On Wed, Apr 5, 2023 at 3:50 AM Dietmar Eggemann
<dietmar.eggemann@xxxxxxx> wrote:
>
> On 04/04/2023 03:11, David Dai wrote:
> > On Mon, Apr 3, 2023 at 4:40 AM Dietmar Eggemann
> > <dietmar.eggemann@xxxxxxx> wrote:
> >>
> >> Hi David,
> > Hi Dietmar, thanks for your comments.
> >>
> >> On 31/03/2023 00:43, David Dai wrote:
>
> [...]
>
> >>> diff --git a/kernel/sched/fair.c b/kernel/sched/fair.c
> >>> index 6986ea31c984..998649554344 100644
> >>> --- a/kernel/sched/fair.c
> >>> +++ b/kernel/sched/fair.c
> >>> @@ -4276,14 +4276,16 @@ static int newidle_balance(struct rq *this_rq, struct rq_flags *rf);
> >>>
> >>> static inline unsigned long task_util(struct task_struct *p)
> >>> {
> >>> - return READ_ONCE(p->se.avg.util_avg);
> >>> + return max(READ_ONCE(p->se.avg.util_avg),
> >>> + READ_ONCE(p->se.avg.util_guest));
> >>> }
> >>>
> >>> static inline unsigned long _task_util_est(struct task_struct *p)
> >>> {
> >>> struct util_est ue = READ_ONCE(p->se.avg.util_est);
> >>>
> >>> - return max(ue.ewma, (ue.enqueued & ~UTIL_AVG_UNCHANGED));
> >>> + return max_t(unsigned long, READ_ONCE(p->se.avg.util_guest),
> >>> + max(ue.ewma, (ue.enqueued & ~UTIL_AVG_UNCHANGED)));
> >>> }
> >>
> >> I can't see why the existing p->uclamp_req[UCLAMP_MIN].value can't be
> >> used here instead p->se.avg.util_guest.
> > Using p->uclamp_req[UCLAMP_MIN].value would result in folding in
> > uclamp values into task_util and task_util_est for all tasks that have
> > uclamp values set. The intent of these patches isn’t to modify
> > existing uclamp behaviour. Users would also override util values from
> > the guest when they set uclamp values.
> >>
> >> I do understand the issue of inheriting uclamp values at fork but don't
> >> get the not being `additive` thing. We are at task level here.
>
> > Uclamp values are max aggregated with other tasks at the runqueue
> > level when deciding CPU frequency. For example, a vCPU runqueue may
> > have an util of 512 that results in setting 512 to uclamp_min on the
> > vCPU task. This is insufficient to drive a frequency response if it
> > shares the runqueue with another host task running with util of 512 as
> > it would result in a clamped util value of 512 at the runqueue(Ex. If
> > a guest thread had just migrated onto this vCPU).
>
> OK, see your point now. You want an accurate per-task boost for this
> vCPU task on the host run-queue.
> And a scenario in which a vCPU can ask for 100% in these moments is not
> sufficient I guess? In this case uclamp_min could work.

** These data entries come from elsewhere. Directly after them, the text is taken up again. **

-- ==== Sys2Proof/Laws/State.lean ====
section
/-!
SUPPORT. Each update of one part of State leaves every other part as it was.
-/

namespace Sys2Proof.Machine

@[simp] theorem modAcc_mode (f : Acc → Acc) (s : State) : (modAcc f s).mode = s.mode := rfl
@[simp] theorem modAcc_seq (f : Acc → Acc) (s : State) : (modAcc f s).seq = s.seq := rfl
@[simp] theorem modAcc_regs (f : Acc → Acc) (s : State) : (modAcc f s).regs = s.regs := rfl
@[simp] theorem modAcc_tb (f : Acc → Acc) (s : State) : (modAcc f s).tb = s.tb := rfl
@[simp] theorem modAcc_ph (f : Acc → Acc) (s : State) : (modAcc f s).ph = s.ph := rfl
@[simp] theorem modAcc_gal (f : Acc → Acc) (s : State) : (modAcc f s).gal = s.gal := rfl
@[simp] theorem modAcc_fe (f : Acc → Acc) (s : State) : (modAcc f s).fe = s.fe := rfl
@[simp] theorem modAcc_ch (f : Acc → Acc) (s : State) : (modAcc f s).ch = s.ch := rfl
@[simp] theorem modAcc_est (f : Acc → Acc) (s : State) : (modAcc f s).est = s.est := rfl
@[simp] theorem modAcc_rcp (f : Acc → Acc) (s : State) : (modAcc f s).rcp = s.rcp := rfl
@[simp] theorem modAcc_sump (f : Acc → Acc) (s : State) : (modAcc f s).sump = s.sump := rfl
@[simp] theorem modAcc_link (f : Acc → Acc) (s : State) : (modAcc f s).link = s.link := rfl
@[simp] theorem modAcc_ring (f : Acc → Acc) (s : State) : (modAcc f s).ring = s.ring := rfl
@[simp] theorem modAcc_sqz (f : Acc → Acc) (s : State) : (modAcc f s).sqz = s.sqz := rfl
@[simp] theorem modAcc_saf (f : Acc → Acc) (s : State) : (modAcc f s).saf = s.saf := rfl
@[simp] theorem modAcc_ldr (f : Acc → Acc) (s : State) : (modAcc f s).ldr = s.ldr := rfl
@[simp] theorem modAcc_twi (f : Acc → Acc) (s : State) : (modAcc f s).twi = s.twi := rfl
@[simp] theorem modAcc_rtc (f : Acc → Acc) (s : State) : (modAcc f s).rtc = s.rtc := rfl
@[simp] theorem modAcc_wdt (f : Acc → Acc) (s : State) : (modAcc f s).wdt = s.wdt := rfl
@[simp] theorem modAcc_thm (f : Acc → Acc) (s : State) : (modAcc f s).thm = s.thm := rfl
@[simp] theorem modAcc_intc (f : Acc → Acc) (s : State) : (modAcc f s).intc = s.intc := rfl
@[simp] theorem modAcc_nvm (f : Acc → Acc) (s : State) : (modAcc f s).nvm = s.nvm := rfl
@[simp] theorem modAcc_fab (f : Acc → Acc) (s : State) : (modAcc f s).fab = s.fab := rfl
@[simp] theorem modAcc_shadow (f : Acc → Acc) (s : State) : (modAcc f s).shadow = s.shadow := rfl
@[simp] theorem modAcc_out (f : Acc → Acc) (s : State) : (modAcc f s).out = s.out := rfl
@[simp] theorem modAcc_free (f : Acc → Acc) (s : State) : (modAcc f s).free = s.free := rfl
@[simp] theorem modAcc_pending (f : Acc → Acc) (s : State) : (modAcc f s).pending = s.pending := rfl

@[simp] theorem modCh_mode (a0 : Nat) (f : Channel → Channel) (s : State) : (modCh a0 f s).mode = s.mode := rfl
@[simp] theorem modCh_seq (a0 : Nat) (f : Channel → Channel) (s : State) : (modCh a0 f s).seq = s.seq := rfl
@[simp] theorem modCh_regs (a0 : Nat) (f : Channel → Channel) (s : State) : (modCh a0 f s).regs = s.regs := rfl
@[simp] theorem modCh_tb (a0 : Nat) (f : Channel → Channel) (s : State) : (modCh a0 f s).tb = s.tb := rfl
@[simp] theorem modCh_ph (a0 : Nat) (f : Channel → Channel) (s : State) : (modCh a0 f s).ph = s.ph := rfl
@[simp] theorem modCh_gal (a0 : Nat) (f : Channel → Channel) (s : State) : (modCh a0 f s).gal = s.gal := rfl
@[simp] theorem modCh_fe (a0 : Nat) (f : Channel → Channel) (s : State) : (modCh a0 f s).fe = s.fe := rfl
@[simp] theorem modCh_est (a0 : Nat) (f : Channel → Channel) (s : State) : (modCh a0 f s).est = s.est := rfl
@[simp] theorem modCh_rcp (a0 : Nat) (f : Channel → Channel) (s : State) : (modCh a0 f s).rcp = s.rcp := rfl
@[simp] theorem modCh_sump (a0 : Nat) (f : Channel → Channel) (s : State) : (modCh a0 f s).sump = s.sump := rfl
@[simp] theorem modCh_link (a0 : Nat) (f : Channel → Channel) (s : State) : (modCh a0 f s).link = s.link := rfl
@[simp] theorem modCh_ring (a0 : Nat) (f : Channel → Channel) (s : State) : (modCh a0 f s).ring = s.ring := rfl
@[simp] theorem modCh_sqz (a0 : Nat) (f : Channel → Channel) (s : State) : (modCh a0 f s).sqz = s.sqz := rfl
@[simp] theorem modCh_saf (a0 : Nat) (f : Channel → Channel) (s : State) : (modCh a0 f s).saf = s.saf := rfl
@[simp] theorem modCh_ldr (a0 : Nat) (f : Channel → Channel) (s : State) : (modCh a0 f s).ldr = s.ldr := rfl
@[simp] theorem modCh_twi (a0 : Nat) (f : Channel → Channel) (s : State) : (modCh a0 f s).twi = s.twi := rfl
@[simp] theorem modCh_rtc (a0 : Nat) (f : Channel → Channel) (s : State) : (modCh a0 f s).rtc = s.rtc := rfl
@[simp] theorem modCh_wdt (a0 : Nat) (f : Channel → Channel) (s : State) : (modCh a0 f s).wdt = s.wdt := rfl
@[simp] theorem modCh_thm (a0 : Nat) (f : Channel → Channel) (s : State) : (modCh a0 f s).thm = s.thm := rfl
@[simp] theorem modCh_intc (a0 : Nat) (f : Channel → Channel) (s : State) : (modCh a0 f s).intc = s.intc := rfl
@[simp] theorem modCh_nvm (a0 : Nat) (f : Channel → Channel) (s : State) : (modCh a0 f s).nvm = s.nvm := rfl
@[simp] theorem modCh_acc (a0 : Nat) (f : Channel → Channel) (s : State) : (modCh a0 f s).acc = s.acc := rfl
@[simp] theorem modCh_fab (a0 : Nat) (f : Channel → Channel) (s : State) : (modCh a0 f s).fab = s.fab := rfl
@[simp] theorem modCh_shadow (a0 : Nat) (f : Channel → Channel) (s : State) : (modCh a0 f s).shadow = s.shadow := rfl
@[simp] theorem modCh_out (a0 : Nat) (f : Channel → Channel) (s : State) : (modCh a0 f s).out = s.out := rfl
@[simp] theorem modCh_free (a0 : Nat) (f : Channel → Channel) (s : State) : (modCh a0 f s).free = s.free := rfl
@[simp] theorem modCh_pending (a0 : Nat) (f : Channel → Channel) (s : State) : (modCh a0 f s).pending = s.pending := rfl

@[simp] theorem modDie_mode (a0 : Nat) (f : Die → Die) (s : State) : (modDie a0 f s).mode = s.mode := rfl
@[simp] theorem modDie_seq (a0 : Nat) (f : Die → Die) (s : State) : (modDie a0 f s).seq = s.seq := rfl
@[simp] theorem modDie_regs (a0 : Nat) (f : Die → Die) (s : State) : (modDie a0 f s).regs = s.regs := rfl
@[simp] theorem modDie_tb (a0 : Nat) (f : Die → Die) (s : State) : (modDie a0 f s).tb = s.tb := rfl
@[simp] theorem modDie_ph (a0 : Nat) (f : Die → Die) (s : State) : (modDie a0 f s).ph = s.ph := rfl
@[simp] theorem modDie_gal (a0 : Nat) (f : Die → Die) (s : State) : (modDie a0 f s).gal = s.gal := rfl
@[simp] theorem modDie_fe (a0 : Nat) (f : Die → Die) (s : State) : (modDie a0 f s).fe = s.fe := rfl
@[simp] theorem modDie_ch (a0 : Nat) (f : Die → Die) (s : State) : (modDie a0 f s).ch = s.ch := rfl
@[simp] theorem modDie_est (a0 : Nat) (f : Die → Die) (s : State) : (modDie a0 f s).est = s.est := rfl
@[simp] theorem modDie_rcp (a0 : Nat) (f : Die → Die) (s : State) : (modDie a0 f s).rcp = s.rcp := rfl
@[simp] theorem modDie_sump (a0 : Nat) (f : Die → Die) (s : State) : (modDie a0 f s).sump = s.sump := rfl
@[simp] theorem modDie_link (a0 : Nat) (f : Die → Die) (s : State) : (modDie a0 f s).link = s.link := rfl
@[simp] theorem modDie_ring (a0 : Nat) (f : Die → Die) (s : State) : (modDie a0 f s).ring = s.ring := rfl
@[simp] theorem modDie_sqz (a0 : Nat) (f : Die → Die) (s : State) : (modDie a0 f s).sqz = s.sqz := rfl
@[simp] theorem modDie_saf (a0 : Nat) (f : Die → Die) (s : State) : (modDie a0 f s).saf = s.saf := rfl
@[simp] theorem modDie_ldr (a0 : Nat) (f : Die → Die) (s : State) : (modDie a0 f s).ldr = s.ldr := rfl
@[simp] theorem modDie_twi (a0 : Nat) (f : Die → Die) (s : State) : (modDie a0 f s).twi = s.twi := rfl
@[simp] theorem modDie_rtc (a0 : Nat) (f : Die → Die) (s : State) : (modDie a0 f s).rtc = s.rtc := rfl
@[simp] theorem modDie_wdt (a0 : Nat) (f : Die → Die) (s : State) : (modDie a0 f s).wdt = s.wdt := rfl
@[simp] theorem modDie_intc (a0 : Nat) (f : Die → Die) (s : State) : (modDie a0 f s).intc = s.intc := rfl
@[simp] theorem modDie_nvm (a0 : Nat) (f : Die → Die) (s : State) : (modDie a0 f s).nvm = s.nvm := rfl
@[simp] theorem modDie_acc (a0 : Nat) (f : Die → Die) (s : State) : (modDie a0 f s).acc = s.acc := rfl
@[simp] theorem modDie_fab (a0 : Nat) (f : Die → Die) (s : State) : (modDie a0 f s).fab = s.fab := rfl
@[simp] theorem modDie_shadow (a0 : Nat) (f : Die → Die) (s : State) : (modDie a0 f s).shadow = s.shadow := rfl
@[simp] theorem modDie_out (a0 : Nat) (f : Die → Die) (s : State) : (modDie a0 f s).out = s.out := rfl
@[simp] theorem modDie_free (a0 : Nat) (f : Die → Die) (s : State) : (modDie a0 f s).free = s.free := rfl
@[simp] theorem modDie_pending (a0 : Nat) (f : Die → Die) (s : State) : (modDie a0 f s).pending = s.pending := rfl

@[simp] theorem modEst_mode (a0 : Nat) (f : Estimator → Estimator) (s : State) : (modEst a0 f s).mode = s.mode := rfl
@[simp] theorem modEst_seq (a0 : Nat) (f : Estimator → Estimator) (s : State) : (modEst a0 f s).seq = s.seq := rfl
@[simp] theorem modEst_regs (a0 : Nat) (f : Estimator → Estimator) (s : State) : (modEst a0 f s).regs = s.regs := rfl
@[simp] theorem modEst_tb (a0 : Nat) (f : Estimator → Estimator) (s : State) : (modEst a0 f s).tb = s.tb := rfl
@[simp] theorem modEst_ph (a0 : Nat) (f : Estimator → Estimator) (s : State) : (modEst a0 f s).ph = s.ph := rfl
@[simp] theorem modEst_gal (a0 : Nat) (f : Estimator → Estimator) (s : State) : (modEst a0 f s).gal = s.gal := rfl
@[simp] theorem modEst_fe (a0 : Nat) (f : Estimator → Estimator) (s : State) : (modEst a0 f s).fe = s.fe := rfl
@[simp] theorem modEst_ch (a0 : Nat) (f : Estimator → Estimator) (s : State) : (modEst a0 f s).ch = s.ch := rfl
@[simp] theorem modEst_rcp (a0 : Nat) (f : Estimator → Estimator) (s : State) : (modEst a0 f s).rcp = s.rcp := rfl
@[simp] theorem modEst_sump (a0 : Nat) (f : Estimator → Estimator) (s : State) : (modEst a0 f s).sump = s.sump := rfl
@[simp] theorem modEst_link (a0 : Nat) (f : Estimator → Estimator) (s : State) : (modEst a0 f s).link = s.link := rfl
@[simp] theorem modEst_ring (a0 : Nat) (f : Estimator → Estimator) (s : State) : (modEst a0 f s).ring = s.ring := rfl
@[simp] theorem modEst_sqz (a0 : Nat) (f : Estimator → Estimator) (s : State) : (modEst a0 f s).sqz = s.sqz := rfl
@[simp] theorem modEst_saf (a0 : Nat) (f : Estimator → Estimator) (s : State) : (modEst a0 f s).saf = s.saf := rfl
@[simp] theorem modEst_ldr (a0 : Nat) (f : Estimator → Estimator) (s : State) : (modEst a0 f s).ldr = s.ldr := rfl
@[simp] theorem modEst_twi (a0 : Nat) (f : Estimator → Estimator) (s : State) : (modEst a0 f s).twi = s.twi := rfl
@[simp] theorem modEst_rtc (a0 : Nat) (f : Estimator → Estimator) (s : State) : (modEst a0 f s).rtc = s.rtc := rfl
@[simp] theorem modEst_wdt (a0 : Nat) (f : Estimator → Estimator) (s : State) : (modEst a0 f s).wdt = s.wdt := rfl
@[simp] theorem modEst_thm (a0 : Nat) (f : Estimator → Estimator) (s : State) : (modEst a0 f s).thm = s.thm := rfl
@[simp] theorem modEst_intc (a0 : Nat) (f : Estimator → Estimator) (s : State) : (modEst a0 f s).intc = s.intc := rfl
@[simp] theorem modEst_nvm (a0 : Nat) (f : Estimator → Estimator) (s : State) : (modEst a0 f s).nvm = s.nvm := rfl
@[simp] theorem modEst_acc (a0 : Nat) (f : Estimator → Estimator) (s : State) : (modEst a0 f s).acc = s.acc := rfl
@[simp] theorem modEst_fab (a0 : Nat) (f : Estimator → Estimator) (s : State) : (modEst a0 f s).fab = s.fab := rfl
@[simp] theorem modEst_shadow (a0 : Nat) (f : Estimator → Estimator) (s : State) : (modEst a0 f s).shadow = s.shadow := rfl
@[simp] theorem modEst_out (a0 : Nat) (f : Estimator → Estimator) (s : State) : (modEst a0 f s).out = s.out := rfl
@[simp] theorem modEst_free (a0 : Nat) (f : Estimator → Estimator) (s : State) : (modEst a0 f s).free = s.free := rfl
@[simp] theorem modEst_pending (a0 : Nat) (f : Estimator → Estimator) (s : State) : (modEst a0 f s).pending = s.pending := rfl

Right. vCPU can have whatever utilization and there can be random host
threads completely unrelated to the VM. And we need to aggregate both
of their util when deciding CPU freq.

>
> >> The fact that you have to max util_avg and util_est directly in
> >> task_util() and _task_util_est() tells me that there are places where
> >> this helps and uclamp_task_util() is not called there.
> > Can you clarify on this point a bit more?
>
> Sorry, I meant s/util_est/util_guest/.
>
> The effect of the change in _task_util_est() you see via:
>
> enqueue_task_fair()
> util_est_enqueue()
> cfs_rq->avg.util_est.enqueued += _task_util_est(p)
>
> so that `sugov_get_util() -> cpu_util_cfs() ->
> cfs_rq->avg.util_est.enqueued` can see the effect of util_guest?
>
> Not sure about the change in task_util() yet.
>
> >> When you say in the cover letter that you tried uclamp_min, how exactly
> >> did you use it? Did you run the existing mainline or did you use
> >> uclamp_min as a replacement for util_guest in this patch here?
>
> > I called sched_setattr_nocheck() with .sched_flags =
> > SCHED_FLAG_UTIL_CLAMP when updating uclamp_min and clamp_max is left
> > at 1024. Uclamp_min was not aggregated with task_util and
> > task_util_est during my testing. The only caveat there is that I added
> > a change to only reset uclamp on fork when testing(I realize there is
> > specifically a SCHED_FLAG_RESET_ON_FORK, but I didn’t want to reset
> > other sched attributes).
>
> OK, understood. It's essentially a util_est v2 for vCPU tasks on host.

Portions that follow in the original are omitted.